St. Augustine, in his beautiful homily on the 31st Ps., says: "I shall confess my sins to God, and he will pardon all my iniquities. And such confession is made not with the lips, but with the heart only. I had hardly opened my mouth to confess my sins, when they were pardoned; for God had already heard the voice of my heart."
In the edition of the Fathers by Migne, vol. 67, p. 614, 615, we read: "About the year 390, the office of penitentiary was abolished in the church, in consequence of a great scandal given by a woman who publicly accused herself of having committed a crime against chastity with a deacon."
The office of penitentiary was this: in every large city, a priest or minister was specially appointed to preside over the church meetings where the members who had committed public sins were obliged to confess them publicly before the assembly, in order to be reinstated in the privileges of their membership; and that minister had the charge of reading or pronouncing the sentence of pardon granted by the church to the guilty ones, before they could be admitted again to communion. This was perfectly in accordance with what St. Paul had done with regard to the incestuous one of Corinth, that scandalous sinner, who had cast obloquy on the Christian name; but who, after confessing and weeping over his sins, before the church, obtained his pardon—not from a priest in whose ears he had whispered all the shocking details of his incestuous intercourse, but from the whole church assembled.
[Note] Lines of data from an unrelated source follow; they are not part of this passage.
-- ==== Sys2Proof/Machine/Num.lean ====
section
/-! DEFINITION. Number formats and exact values (chapter 02). -/

namespace Sys2Proof.Num

/-- The element types of Table 02-1 with the BYTES designation of Table 05-2. -/
inductive Ty
  | e4m3 | e5m2 | e2m3 | e3m2 | e2m1 | mxint8 | int8 | bf16 | fp16 | fp32 | int32 | int64 | bytes
deriving DecidableEq, Repr

/-- The type codes of the vector slot and descriptors (Table 05-2); 12 to 14 are reserved. -/
def Ty.ofCode (n : Nat) : Option Ty :=
  match n with
  | 0 => some .e4m3 | 1 => some .e5m2 | 2 => some .e2m3 | 3 => some .e3m2 | 4 => some .e2m1
  | 5 => some .mxint8 | 6 => some .int8 | 7 => some .bf16 | 8 => some .fp16 | 9 => some .fp32
  | 10 => some .int32 | 11 => some .int64 | 15 => some .bytes | _ => none

/-- The code of a type in Table 05-2. -/
def Ty.code : Ty → Nat
  | .e4m3 => 0 | .e5m2 => 1 | .e2m3 => 2 | .e3m2 => 3 | .e2m1 => 4 | .mxint8 => 5 | .int8 => 6
  | .bf16 => 7 | .fp16 => 8 | .fp32 => 9 | .int32 => 10 | .int64 => 11 | .bytes => 15

/-- Width of one element in bits (Table 02-1; a BYTES element is one byte). -/
def Ty.bits : Ty → Nat
  | .e4m3 => 8 | .e5m2 => 8 | .e2m3 => 6 | .e3m2 => 6 | .e2m1 => 4 | .mxint8 => 8 | .int8 => 8
  | .bf16 => 16 | .fp16 => 16 | .fp32 => 32 | .int32 => 32 | .int64 => 64 | .bytes => 8

/-- The scalings of Table 02-3, with the codes of Table 03-3. -/
inductive Scaling
  | tensor | block16 | block32 | tile
deriving DecidableEq, Repr

def Scaling.ofCode (n : Nat) : Scaling :=
  match n % 4 with
  | 0 => .tensor | 1 => .block16 | 2 => .block32 | _ => .tile

/-- Length of a block along the reduction dimension; 0 for a per-tensor scale. -/
def Scaling.len : Scaling → Nat
  | .tensor => 0 | .block16 => 16 | .block32 => 32 | .tile => 32

/-- Scaling is per block or per tile. -/
def Scaling.blocky (k : Scaling) : Bool := k != .tensor

/-- Types with a scale of their own (Table 02-3). -/
def Ty.scaled : Ty → Bool
  | .e4m3 | .e5m2 | .e2m3 | .e3m2 | .e2m1 | .mxint8 => true
  | _ => false

/-- R23, Table 02-3: the scaling is permitted; an unscaled-only type takes per-tensor code 0x7F alone. -/
def scalingOk (t : Ty) (k : Scaling) (tscale : Nat) : Bool :=
  match t with
  | .e4m3 | .e5m2 | .e2m3 | .e3m2 | .e2m1 => true
  | .mxint8 => k != .block16
  | .bytes | .int8 | .fp32 | .fp16 | .bf16 | .int32 | .int64 => k == .tensor && tscale == 0x7F

/-- An exact value: NaN, an infinity, or a signed dyadic `(−1)^neg · m · 2^e`. A zero keeps its sign (R19). -/
inductive Val
  | nan
  | inf (neg : Bool)
  | fin (neg : Bool) (m : Nat) (e : Int)
deriving DecidableEq, Repr

/-- A floating-point format: fraction bits, bias, width of the exponent field and the largest finite code. -/
structure Fmt where
  p : Nat
  eb : Nat
  bias : Nat
  maxCode : Nat
  /-- code of +infinity, where the format has one -/
  infCode : Option Nat
  nanCode : Option Nat
deriving DecidableEq, Repr

def fmtE4M3 : Fmt := { p := 3, eb := 4, bias := 7, maxCode := 0x7E, infCode := none, nanCode := some 0x7F }
def fmtE5M2 : Fmt := { p := 2, eb := 5, bias := 15, maxCode := 0x7B, infCode := some 0x7C, nanCode := some 0x7E }
def fmtE2M3 : Fmt := { p := 3, eb := 2, bias := 1, maxCode := 0x1F, infCode := none, nanCode := none }
def fmtE3M2 : Fmt := { p := 2, eb := 3, bias := 3, maxCode := 0x1F, infCode := none, nanCode := none }
def fmtE2M1 : Fmt := { p := 1, eb := 2, bias := 1, maxCode := 0x7, infCode := none, nanCode := none }
def fmtBF16 : Fmt := { p := 7, eb := 8, bias := 127, maxCode := 0x7F7F, infCode := some 0x7F80, nanCode := some 0x7FC0 }
def fmtFP16 : Fmt := { p := 10, eb := 5, bias := 15, maxCode := 0x7BFF, infCode := some 0x7C00, nanCode := some 0x7E00 }
def fmtFP32 : Fmt :=
  { p := 23, eb := 8, bias := 127, maxCode := 0x7F7FFFFF, infCode := some 0x7F800000, nanCode := some 0x7FC00000 }
/-- The extended accumulator format (R52, Table 03-7). -/
def fmtExt : Fmt :=
  { p := 25, eb := 10, bias := 511, maxCode := 0x7FDFFFFFF, infCode := some 0x7FE000000, nanCode := some 0x7FF000000 }

/-- The floating-point format of a type; none for the integer types and BYTES. -/
def Ty.fmt : Ty → Option Fmt
  | .e4m3 => some fmtE4M3 | .e5m2 => some fmtE5M2 | .e2m3 => some fmtE2M3 | .e3m2 => some fmtE3M2
  | .e2m1 => some fmtE2M1 | .bf16 => some fmtBF16 | .fp16 => some fmtFP16 | .fp32 => some fmtFP32
  | _ => none

/-- Two's-complement reading of the low `w` bits of `n`. -/
def sext (w n : Nat) : Int :=
  let k := n % 2 ^ w
  if 2 * k < 2 ^ w then (k : Int) else (k : Int) - (2 ^ w : Nat)

/-- Low `w` bits of an integer, in two's complement. -/
def wrap (w : Nat) (z : Int) : Nat := (z % ((2 ^ w : Nat) : Int)).toNat

/-- An integer times `2^e` as an exact value; zero is +0. -/
def ofInt (z : Int) (e : Int) : Val := .fin (z < 0) z.natAbs e

/-- R19, R20: the exact value of a code of a floating-point format. -/
def Fmt.decode (f : Fmt) (code : Nat) : Val :=
  let w := 1 + f.eb + f.p
  let c := code % 2 ^ w
  let neg := c / 2 ^ (f.eb + f.p) == 1
  let mag := c % 2 ^ (f.eb + f.p)
  let ex := mag / 2 ^ f.p
  let fr := mag % 2 ^ f.p
  if f.maxCode < mag then
    (if f.infCode = some mag then .inf neg else .nan)
  else if ex = 0 then .fin neg fr (1 - (f.bias : Int) - f.p)
  else .fin neg (2 ^ f.p + fr) ((ex : Int) - f.bias - f.p)

/-- The value v(x) of an element code (R19 to R21); BYTES has no value set (R18) and reads as its number. -/
def Ty.decode (t : Ty) (code : Nat) : Val :=
  match t.fmt with
  | some f => f.decode code
  | none =>
    match t with
    | .mxint8 => ofInt (sext 8 code) (-6)
    | .int8 => ofInt (sext 8 code) 0
    | .int32 => ofInt (sext 32 code) 0
    | .int64 => ofInt (sext 64 code) 0
    | _ => ofInt (code % 256 : Nat) 0

/-- A value times 2^k. -/
def Val.scale (v : Val) (k : Int) : Val :=
  match v with
  | .fin s m e => .fin s m (e + k)
  | w => w

/-- R25: element code `x` of type `t` under E8M0 scale code `c`. -/
def decodeScaled (t : Ty) (x c : Nat) : Val :=
  if c = 0xFF then .nan else (t.decode x).scale ((c : Int) - 127)

def Val.isNan : Val → Bool
  | .nan => true
  | _ => false

def Val.isInf : Val → Bool
  | .inf _ => true
  | _ => false

def Val.finite (v : Val) : Bool := !v.isNan && !v.isInf

def Val.isZero : Val → Bool
  | .fin _ 0 _ => true
  | _ => false

def Val.neg : Val → Val
  | .nan => .nan
  | .inf s => .inf (!s)
  | .fin s m e => .fin (!s) m e

def Val.abs : Val → Val
  | .nan => .nan
  | .inf _ => .inf false
  | .fin _ m e => .fin false m e

def Val.sign : Val → Bool
  | .nan => false
  | .inf s => s
  | .fin s _ _ => s

/-- floor(log₂ |v|) of a non-zero finite value. -/
def ilog2 (m : Nat) (e : Int) : Int := (Nat.log2 m : Int) + e

/-- Signed magnitude of a finite value. -/
def sm (s : Bool) (m : Nat) : Int := if s then -(m : Int) else (m : Int)

/-- `z · 2^e` expressed in units of `2^k`, for `k ≤ e`. -/
def align (z : Int) (e k : Int) : Int := z * (2 ^ (e - k).toNat : Nat)

/-- Exact sum. An exact zero is +0 unless both summands are −0 (IEEE 754, round to nearest). -/
def Val.add (a b : Val) : Val :=
  match a, b with
  | .nan, _ => .nan
  | _, .nan => .nan
  | .inf s, .inf t => if s = t then .inf s else .nan
  | .inf s, .fin _ _ _ => .inf s
  | .fin _ _ _, .inf t => .inf t
  | .fin s m e, .fin t n f =>
    if m = 0 ∧ n = 0 then .fin (s && t) 0 0
    else if m = 0 then .fin t n f
    else if n = 0 then .fin s m e
    else
      let k := min e f
      let z := align (sm s m) e k + align (sm t n) f k
      if z = 0 then .fin false 0 0 else .fin (z < 0) z.natAbs k

/-- Exact product; an infinity times zero is NaN. -/
def Val.mul (a b : Val) : Val :=
  match a, b with
  | .nan, _ => .nan
  | _, .nan => .nan
  | .inf s, .inf t => .inf (s != t)
  | .inf s, .fin t n _ => if n = 0 then .nan else .inf (s != t)
  | .fin s m _, .inf t => if m = 0 then .nan else .inf (s != t)
  | .fin s m e, .fin t n f => .fin (s != t) (m * n) (e + f)

/-- `a < b` on values that are not NaN; −0 and +0 compare equal. -/
def Val.lt (a b : Val) : Bool :=
  match a, b with
  | .nan, _ => false
  | _, .nan => false
  | .inf s, .inf t => s && !t
  | .inf s, .fin _ _ _ => s
  | .fin _ _ _, .inf t => !t
  | .fin s m e, .fin t n f =>
    let k := min e f
    decide (align (sm s m) e k < align (sm t n) f k)

/-- Numerical equality; NaN equals nothing. -/
def Val.eqv (a b : Val) : Bool :=
  match a, b with
  | .nan, _ => false
  | _, .nan => false
  | .inf s, .inf t => s == t
  | .fin s m e, .fin t n f =>
    let k := min e f
    decide (align (sm s m) e k = align (sm t n) f k)
  | _, _ => false

/-- The order in which −0 lies below +0 (R74), on values that are not NaN. -/
def Val.ltz (a b : Val) : Bool :=
  a.lt b || (a.isZero && b.isZero && a.sign && !b.sign)

end Sys2Proof.Num
end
St. Paul gladly approves the Church of Corinth in thus receiving again in their midst a wandering but repenting brother.
There is as much difference between such public confessions and auricular confessions, as there is between heaven and hell, between God and his great enemy, Satan.
Public confession, then, dates from the time of the apostles, and is still practised in protestant churches of our day. But auricular confession was unknown by the disciples of Christ; as it is rejected, to-day, with horror by all the true followers of the Son of God.
Erasmus, one of the most learned Roman Catholics which opposed the Reformation in the 16th century, so admirably begun by Luther and Calvin, fearlessly and honestly makes the following declaration in his treaty: De Pænitantia, Dis 5. "This institution of penance began rather of some tradition of the Old or New Testament. But our divines, not advisedly considering what the old doctors do say, are deceived: that which they say of general and open confession, they wrest by and by to this secret and privy kind of confession.
It is a public fact, which no learned Roman Catholic has ever denied, that auricular confession became a dogma and obligatory practice of the church only at the council of Lateran in the year 1215, under the Pope Innocent III. Not a single trace of auricular confession, as a dogma, can be found before that year.
Thus, it has taken more than twelve hundred years of efforts for Satan to bring out that master-piece of his inventions to conquer the world and destroy the souls of men.
Little by little, that imposture had crept into the world, just as the shadows of a stormy night creep without any one being able to note the moment when the first rays of light give way before the dark clouds. We know very well when the sun was shining, we know when it was very dark all over the world, but no one can tell positively when the first ray of light faded away. So saith the Lord:
"The Kingdom of heaven is likened unto a man which sowed good seed in his field.